# Pig breeds known for small litters



## newbiefarmer2014 (Dec 9, 2014)

hey I've just finished paying off my property and now that I got more money coming in I want to try and raise pigs. I'd Like to have my own herd but I wouldn't need more than 2 a year and everything I've read says most likly I'll get 7 or more. Is there a breed with a smaller number like 3 or 4 in a litter? Please help.


----------



## M.L. McKnight (Dec 9, 2014)

If you have a pig that only gives you 3-4 pigs then it will most likely be a younger gilt that didn't have a healthy pregnancy. Most breeds are going to give you 8 pigs per litter on average. 
You could look into mini pigs and see what they'd give you in terms of litter size if you are wanting to minimize your herd size. Even if they had 6-8 they'd be pretty tiny, I imagine they have small litters. I suggest you look for some Mulefoot hogs, they are rare so there is always a market for intact pigs and their average litter size is 6.
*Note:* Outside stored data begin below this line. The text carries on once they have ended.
-- ==== Sys2Proof/Machine/Step.lean ====
section
/-! DEFINITION. One step of the machine (spec/20_memory.md R71: a single sequence of atomic steps). -/

namespace Sys2Proof.Machine

/-- One step: the next input of the environment takes its effect. -/
def step (s : State) : Host.Outcome State Fault Refusal := takeInput s

/-- `s` with the frame `w` placed so that the next step completes it and runs the operation it selects (log 2).
A frame has one length (R80), so `nbits` plays no part beyond saying that `w` is one frame. -/
def State.withFetchWord (s : State) (_nbits w : Nat) : State := placeFrame (BitVec.ofNat 16 w) s

end Sys2Proof.Machine
end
I hope this helps and would be interested to know what breed you decided on.


----------



## jk47 (Dec 9, 2014)

I agree if the sow or gilt you buy gives that small of litters then I would mean somthing wrongs.
You could sell the extras as feeders


----------



## newbiefarmer2014 (Dec 9, 2014)

See I would be worried that I couldn't sale them. I think this is what I will have to do though and I am still looking at breeds. My neighbor has Duroc (I think that's the name) and he said he would sale to me. But I'm still thinking.


----------



## jk47 (Dec 9, 2014)

Duroc would be a decent choice and would you be using AI or buying a boar because you could check out what people are showing at fairs 
And breed show pigs those always fetch a good price in my area even checking out feeder pig auction well help you see what people in your area want as a meat pig


----------



## M.L. McKnight (Dec 9, 2014)

I have zero trouble selling my pigs, I could have litter sizes of 100 and still not have enough! People are always going to eat pork and they fit nicely in your own freezer too.
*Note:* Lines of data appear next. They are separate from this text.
/-- H.SET_TEMP: the target is clamped, not refused; an unreadable setpoint starts the probe, a matching one ends at once,
any other starts a tap toward the target (R184; decisions D23, D32). -/
def Obligations.SetTempStarts : Prop :=
  ∀ (t target : Int) (s : State), s.fg.cmd = .idle → s.cfg.tempSetMin ≤ s.cfg.tempSetMax →
    ((t < s.cfg.tempSetMin ∧ target = s.cfg.tempSetMin) ∨ (t > s.cfg.tempSetMax ∧ target = s.cfg.tempSetMax) ∨
      (s.cfg.tempSetMin ≤ t ∧ t ≤ s.cfg.tempSetMax ∧ target = t)) →
    (celsius s.cfg s.display.pubDesired = none → exec (.hSetTemp t) s = .next { s with
      fg.cmd := .busy .setTemp
        (.ready (.pollQuiet .tempDown s.cfg.pressShortCount s.cfg.buzzerWaitTries (.probe target))) }) ∧
    (∀ cur, celsius s.cfg s.display.pubDesired = some cur →
      TempGoesOn s target cur s.cfg.maxPresses (exec (.hSetTemp t) s))

/-- H.SET_DISINF: false and no effect on BASE7; on EXT9 a matching reading ends at once, any other or none starts a press
of DISINF while the budget allows one (R185; decision D24). -/
def Obligations.SetDisinfStarts : Prop :=
  ∀ (h : Int) (s : State), s.fg.cmd = .idle →
    (s.cfg.variant = .base7 → exec (.hSetDisinf h) s = .next { s with
      fg.cmd := .idle, world.result := some (.bool false) }) ∧
    (s.cfg.variant = .ext9 →
      DisinfGoesOn s (snap s.cfg h) (hours s.cfg s.display.pubDuration) s.cfg.disinfMaxPresses
        (exec (.hSetDisinf h) s))

/-- The read-back loops of H.SET_TEMP and H.SET_DISINF: a press that returns, with either result, and a press turned away
by an active buzzer, go on to the first read-back; a read-back that is expected, or the last one, decides, any other
waits for the next (R184, R185; decisions D23, D24; log 10). -/
def Obligations.SetpointReadbacks : Prop :=
  ∀ (op : HostOp) (b : Button) (n : Count) (ok : Bool) (k : Caller) (p : Point) (s : State) (target : Int)
    (presses tries : Nat) (expect : Int) (cur : Option Int),
    ((k = .probe target ∧ p = .readProbe target (s.cfg.readbackTries - 1)) ∨
      (k = .tempStep target presses expect ∧ p = .readStep target presses expect (s.cfg.readbackTries - 1)) ∨
      (k = .disinfStep target presses cur ∧ p = .readDisinf target presses cur (s.cfg.readbackTries - 1)) →
      (s.fg.cmd = .busy op (.ready (.disarm b ok k)) → ∃ file : PressFile, runEvent .fg s = .next { s with
        press := file, fg.cmd := suspended op s.cfg.readbackPoll p } ∧
        file.get b = 0#8 ∧ ∀ b', b' ≠ b → file.get b' = s.press.get b') ∧
      (s.fg.cmd = .busy op (.ready (.checkQuiet b n k)) → BuzzerOn s → runEvent .fg s = .next { s with
        fg.cmd := suspended op s.cfg.readbackPoll p })) ∧
    (s.fg.cmd = .busy .setTemp (.ready (.readProbe target tries)) →
      (∀ now, celsius s.cfg s.display.pubDesired = some now →
        TempGoesOn s target now s.cfg.maxPresses (runEvent .fg s)) ∧
      (celsius s.cfg s.display.pubDesired = none → tries = 0 → runEvent .fg s = .next { s with
        fg.cmd := .idle, world.result := some (.bool false) }) ∧
      (celsius s.cfg s.display.pubDesired = none → tries ≠ 0 → runEvent .fg s = .next { s with
        fg.cmd := suspended .setTemp s.cfg.readbackPoll (.readProbe target (tries - 1)) })) ∧
    (s.fg.cmd = .busy .setTemp (.ready (.readStep target presses expect tries)) →
      (∀ now, celsius s.cfg s.display.pubDesired = some now → now = expect ∨ tries = 0 →
        TempGoesOn s target now presses (runEvent .fg s)) ∧
      (celsius s.cfg s.display.pubDesired = none → tries = 0 → runEvent .fg s = .next { s with
        fg.cmd := .idle, world.result := some (.bool false) }) ∧
      (celsius s.cfg s.display.pubDesired ≠ some expect → tries ≠ 0 → runEvent .fg s = .next { s with
        fg.cmd := suspended .setTemp s.cfg.readbackPoll (.readStep target presses expect (tries - 1)) })) ∧
    (s.fg.cmd = .busy .setDisinf (.ready (.readDisinf target presses cur tries)) →
      (∀ now, hours s.cfg s.display.pubDuration = now → (now ≠ none ∧ now ≠ cur) ∨ tries = 0 →
        DisinfGoesOn s target now presses (runEvent .fg s)) ∧
      (∀ now, hours s.cfg s.display.pubDuration = now → now = none ∨ now = cur → tries ≠ 0 →
        runEvent .fg s = .next { s with
          fg.cmd := suspended .setDisinf s.cfg.readbackPoll (.readDisinf target presses cur (tries - 1)) }))

/-- The target of H.SET_DISINF is a nearest member of DISINF_STEPS, and no nearer or equally near member is smaller
(R185; decision D24). -/
def Obligations.SnapIsNearestSmallerFirst : Prop :=
  ∀ (c : Cfg) (h : Int), c.disinfSteps ≠ [] →
    snap c h ∈ c.disinfSteps ∧
    ∀ m ∈ c.disinfSteps, (h - snap c h).natAbs ≤ (h - m).natAbs ∧
      ((h - m).natAbs = (h - snap c h).natAbs → snap c h ≤ m)

/-- R187: a command, at its start and at every later action, writes press counters, its own place in `cmd` and its
result, and nothing else; and it reads the published registers, the press counters and its own locals only. -/
def Obligations.CommandsTouchOnlyPressCountersAndLocals : Prop :=
  (∀ (i : Instr) (s t : State), IsCommand i → exec i s = .next t →
    t = { s with press := t.press, fg.cmd := t.fg.cmd, world.result := t.world.result }) ∧
  (∀ s t : State, runEvent .fg s = .next t →
    t = { s with press := t.press, fg.cmd := t.fg.cmd, world.result := t.world.result }) ∧
  (∀ (i : Instr) (s s' t : State), IsCommand i → SameForCommands s s' → exec i s = .next t →
    ∃ t', exec i s' = .next t' ∧ SameForCommands t t') ∧
  (∀ s s' t : State, SameForCommands s s' → runEvent .fg s = .next t →
    ∃ t', runEvent .fg s' = .next t' ∧ SameForCommands t t')

/-- A command or H.LIVENESS while a command runs is refused (R186, R210, U9; named refusal of the model, log 22). -/
def Obligations.SecondCommandIsRefused : Prop :=
  ∀ (i : Instr) (s : State) (op : HostOp) (pl : Place), s.fg.cmd = .busy op pl →
    (IsCommand i ∨ i = .hLiveness) → i.wellFormed s.cfg = true → exec i s = .refused (.hostBusy op)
Durocs actually make decent mommas, I'd suggest that you cross it with a Chester White or a Landrace. That would make some tremendous gilts and would sell pretty well.


----------



## Baymule (Dec 9, 2014)

Why don't you just buy a couple of feeder pigs from your neighbor and raise them for your first experience. That would give you time to research the breeds and make a better decision on what you want.

http://www.livestockconservancy.org/

http://www.ansi.okstate.edu/breeds/swine/


----------